Activity: Among the entries beneath this sentence, how many lines include the word "VarKind"? Only the number is wanted.

Data supplied:

◆ ◆ ◆ ◆ ◆

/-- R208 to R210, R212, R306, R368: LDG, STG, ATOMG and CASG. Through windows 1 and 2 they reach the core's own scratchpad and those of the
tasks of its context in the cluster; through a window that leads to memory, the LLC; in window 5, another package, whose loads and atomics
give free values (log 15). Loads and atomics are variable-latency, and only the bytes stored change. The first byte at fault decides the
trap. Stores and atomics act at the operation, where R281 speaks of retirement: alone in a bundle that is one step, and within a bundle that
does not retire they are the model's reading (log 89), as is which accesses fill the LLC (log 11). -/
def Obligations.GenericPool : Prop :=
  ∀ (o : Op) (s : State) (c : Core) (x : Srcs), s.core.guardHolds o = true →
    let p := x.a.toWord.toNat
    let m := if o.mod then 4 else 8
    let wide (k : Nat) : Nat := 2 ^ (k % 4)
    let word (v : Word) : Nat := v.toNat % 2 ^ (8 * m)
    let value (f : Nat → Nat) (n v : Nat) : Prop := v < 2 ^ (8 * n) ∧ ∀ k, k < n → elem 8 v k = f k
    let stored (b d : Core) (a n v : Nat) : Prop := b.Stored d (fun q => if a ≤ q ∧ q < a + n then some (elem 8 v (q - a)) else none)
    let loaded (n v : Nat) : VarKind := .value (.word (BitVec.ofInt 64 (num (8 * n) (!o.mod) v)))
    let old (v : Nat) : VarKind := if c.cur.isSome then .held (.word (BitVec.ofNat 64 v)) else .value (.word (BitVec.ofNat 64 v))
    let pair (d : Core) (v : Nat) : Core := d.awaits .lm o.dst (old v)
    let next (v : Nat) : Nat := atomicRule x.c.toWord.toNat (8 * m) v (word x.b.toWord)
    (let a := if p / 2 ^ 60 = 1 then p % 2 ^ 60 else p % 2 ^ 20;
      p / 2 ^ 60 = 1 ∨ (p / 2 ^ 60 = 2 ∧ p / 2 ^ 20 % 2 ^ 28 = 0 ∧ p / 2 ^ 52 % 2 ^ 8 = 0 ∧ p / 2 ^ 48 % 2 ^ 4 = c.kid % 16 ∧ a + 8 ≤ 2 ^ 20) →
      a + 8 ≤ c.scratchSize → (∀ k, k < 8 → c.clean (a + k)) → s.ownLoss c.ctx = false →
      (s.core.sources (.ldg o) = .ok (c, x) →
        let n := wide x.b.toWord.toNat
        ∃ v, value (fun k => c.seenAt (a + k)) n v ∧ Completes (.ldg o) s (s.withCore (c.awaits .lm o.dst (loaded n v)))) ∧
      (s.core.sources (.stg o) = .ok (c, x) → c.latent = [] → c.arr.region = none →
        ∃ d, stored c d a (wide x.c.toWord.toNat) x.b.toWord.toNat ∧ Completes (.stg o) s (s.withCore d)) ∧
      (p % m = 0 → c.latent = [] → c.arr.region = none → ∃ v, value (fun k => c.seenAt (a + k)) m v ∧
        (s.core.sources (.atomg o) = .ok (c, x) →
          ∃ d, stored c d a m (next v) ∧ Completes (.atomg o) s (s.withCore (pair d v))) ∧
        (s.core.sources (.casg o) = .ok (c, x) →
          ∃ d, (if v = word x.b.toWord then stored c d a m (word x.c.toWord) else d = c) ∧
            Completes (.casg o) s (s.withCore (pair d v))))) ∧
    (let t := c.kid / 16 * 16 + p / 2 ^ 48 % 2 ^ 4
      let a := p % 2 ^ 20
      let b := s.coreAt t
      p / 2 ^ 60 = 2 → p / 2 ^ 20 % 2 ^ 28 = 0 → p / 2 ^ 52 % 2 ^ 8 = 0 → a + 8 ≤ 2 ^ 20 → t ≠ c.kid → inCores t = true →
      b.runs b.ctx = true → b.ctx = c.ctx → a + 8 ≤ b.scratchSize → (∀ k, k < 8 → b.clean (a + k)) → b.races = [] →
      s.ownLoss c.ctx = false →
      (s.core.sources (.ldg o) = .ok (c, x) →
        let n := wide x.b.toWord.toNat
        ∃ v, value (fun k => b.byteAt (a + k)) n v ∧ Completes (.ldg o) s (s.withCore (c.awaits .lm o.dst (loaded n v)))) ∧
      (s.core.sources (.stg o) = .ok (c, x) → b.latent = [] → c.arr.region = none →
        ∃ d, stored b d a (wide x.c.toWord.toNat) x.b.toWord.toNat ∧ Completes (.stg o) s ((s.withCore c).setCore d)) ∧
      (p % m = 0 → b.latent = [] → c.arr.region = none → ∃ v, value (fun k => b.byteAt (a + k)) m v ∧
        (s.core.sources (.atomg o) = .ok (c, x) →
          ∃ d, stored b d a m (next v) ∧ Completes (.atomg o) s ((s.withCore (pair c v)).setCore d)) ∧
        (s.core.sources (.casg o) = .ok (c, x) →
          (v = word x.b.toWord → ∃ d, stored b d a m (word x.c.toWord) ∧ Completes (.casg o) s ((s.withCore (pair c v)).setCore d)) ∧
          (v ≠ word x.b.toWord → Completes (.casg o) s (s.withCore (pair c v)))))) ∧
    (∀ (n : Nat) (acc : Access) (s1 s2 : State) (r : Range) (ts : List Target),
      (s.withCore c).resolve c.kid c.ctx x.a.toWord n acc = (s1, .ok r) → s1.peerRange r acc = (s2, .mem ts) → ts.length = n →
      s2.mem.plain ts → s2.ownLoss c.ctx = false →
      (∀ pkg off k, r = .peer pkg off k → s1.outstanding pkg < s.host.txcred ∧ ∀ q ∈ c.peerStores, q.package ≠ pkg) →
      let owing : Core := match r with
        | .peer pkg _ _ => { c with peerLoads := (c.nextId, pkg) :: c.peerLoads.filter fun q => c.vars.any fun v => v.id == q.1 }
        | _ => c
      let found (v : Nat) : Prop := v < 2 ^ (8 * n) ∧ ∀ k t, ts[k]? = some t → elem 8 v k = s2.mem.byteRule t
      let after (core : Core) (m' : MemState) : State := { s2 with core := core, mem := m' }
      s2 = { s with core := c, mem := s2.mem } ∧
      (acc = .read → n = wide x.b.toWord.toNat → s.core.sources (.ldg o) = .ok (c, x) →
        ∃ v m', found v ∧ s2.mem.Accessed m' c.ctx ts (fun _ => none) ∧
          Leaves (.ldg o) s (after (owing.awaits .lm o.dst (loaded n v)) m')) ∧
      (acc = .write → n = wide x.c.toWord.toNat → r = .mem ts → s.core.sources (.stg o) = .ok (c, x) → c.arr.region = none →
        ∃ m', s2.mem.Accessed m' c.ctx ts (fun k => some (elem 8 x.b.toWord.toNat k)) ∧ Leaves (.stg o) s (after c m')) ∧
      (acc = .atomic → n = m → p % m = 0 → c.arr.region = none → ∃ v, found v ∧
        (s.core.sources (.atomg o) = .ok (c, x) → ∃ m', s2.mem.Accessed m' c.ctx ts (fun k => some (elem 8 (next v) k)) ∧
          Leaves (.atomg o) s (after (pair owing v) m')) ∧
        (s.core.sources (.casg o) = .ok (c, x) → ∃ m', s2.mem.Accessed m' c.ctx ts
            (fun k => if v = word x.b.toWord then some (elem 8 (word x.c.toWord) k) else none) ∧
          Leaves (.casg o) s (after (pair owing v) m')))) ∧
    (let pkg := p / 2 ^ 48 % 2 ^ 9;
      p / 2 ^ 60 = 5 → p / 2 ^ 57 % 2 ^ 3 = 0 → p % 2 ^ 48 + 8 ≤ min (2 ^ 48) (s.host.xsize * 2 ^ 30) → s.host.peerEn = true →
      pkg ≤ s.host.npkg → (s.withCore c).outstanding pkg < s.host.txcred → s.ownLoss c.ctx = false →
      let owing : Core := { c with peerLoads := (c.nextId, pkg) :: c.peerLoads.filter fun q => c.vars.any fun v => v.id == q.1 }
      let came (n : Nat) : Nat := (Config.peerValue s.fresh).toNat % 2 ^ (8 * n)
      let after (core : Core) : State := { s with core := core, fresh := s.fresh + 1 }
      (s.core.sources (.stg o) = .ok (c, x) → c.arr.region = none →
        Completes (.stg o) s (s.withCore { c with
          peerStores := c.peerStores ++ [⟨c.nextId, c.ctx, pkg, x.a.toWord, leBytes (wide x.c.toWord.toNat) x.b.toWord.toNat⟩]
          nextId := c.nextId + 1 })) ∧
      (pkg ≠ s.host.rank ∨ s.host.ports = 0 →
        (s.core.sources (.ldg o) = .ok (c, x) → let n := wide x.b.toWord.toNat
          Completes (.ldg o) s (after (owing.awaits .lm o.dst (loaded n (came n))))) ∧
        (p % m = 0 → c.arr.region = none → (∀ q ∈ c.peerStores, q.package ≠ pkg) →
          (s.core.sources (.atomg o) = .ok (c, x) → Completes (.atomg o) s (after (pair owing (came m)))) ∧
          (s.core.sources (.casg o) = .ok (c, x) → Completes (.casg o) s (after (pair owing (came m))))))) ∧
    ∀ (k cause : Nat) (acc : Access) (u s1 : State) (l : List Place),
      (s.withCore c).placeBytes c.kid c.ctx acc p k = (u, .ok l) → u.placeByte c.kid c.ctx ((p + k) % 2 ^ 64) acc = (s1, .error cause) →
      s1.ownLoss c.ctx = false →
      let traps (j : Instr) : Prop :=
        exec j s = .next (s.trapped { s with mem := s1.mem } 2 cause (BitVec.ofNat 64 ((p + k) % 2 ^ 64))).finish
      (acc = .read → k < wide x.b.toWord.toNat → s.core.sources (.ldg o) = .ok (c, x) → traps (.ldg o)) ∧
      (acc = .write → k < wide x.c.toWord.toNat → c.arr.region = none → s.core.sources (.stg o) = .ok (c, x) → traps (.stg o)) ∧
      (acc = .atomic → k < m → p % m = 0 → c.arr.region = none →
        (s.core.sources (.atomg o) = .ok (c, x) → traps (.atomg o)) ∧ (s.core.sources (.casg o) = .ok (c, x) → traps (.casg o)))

◆ ◆ ◆ ◆ ◆

Response to the task: 2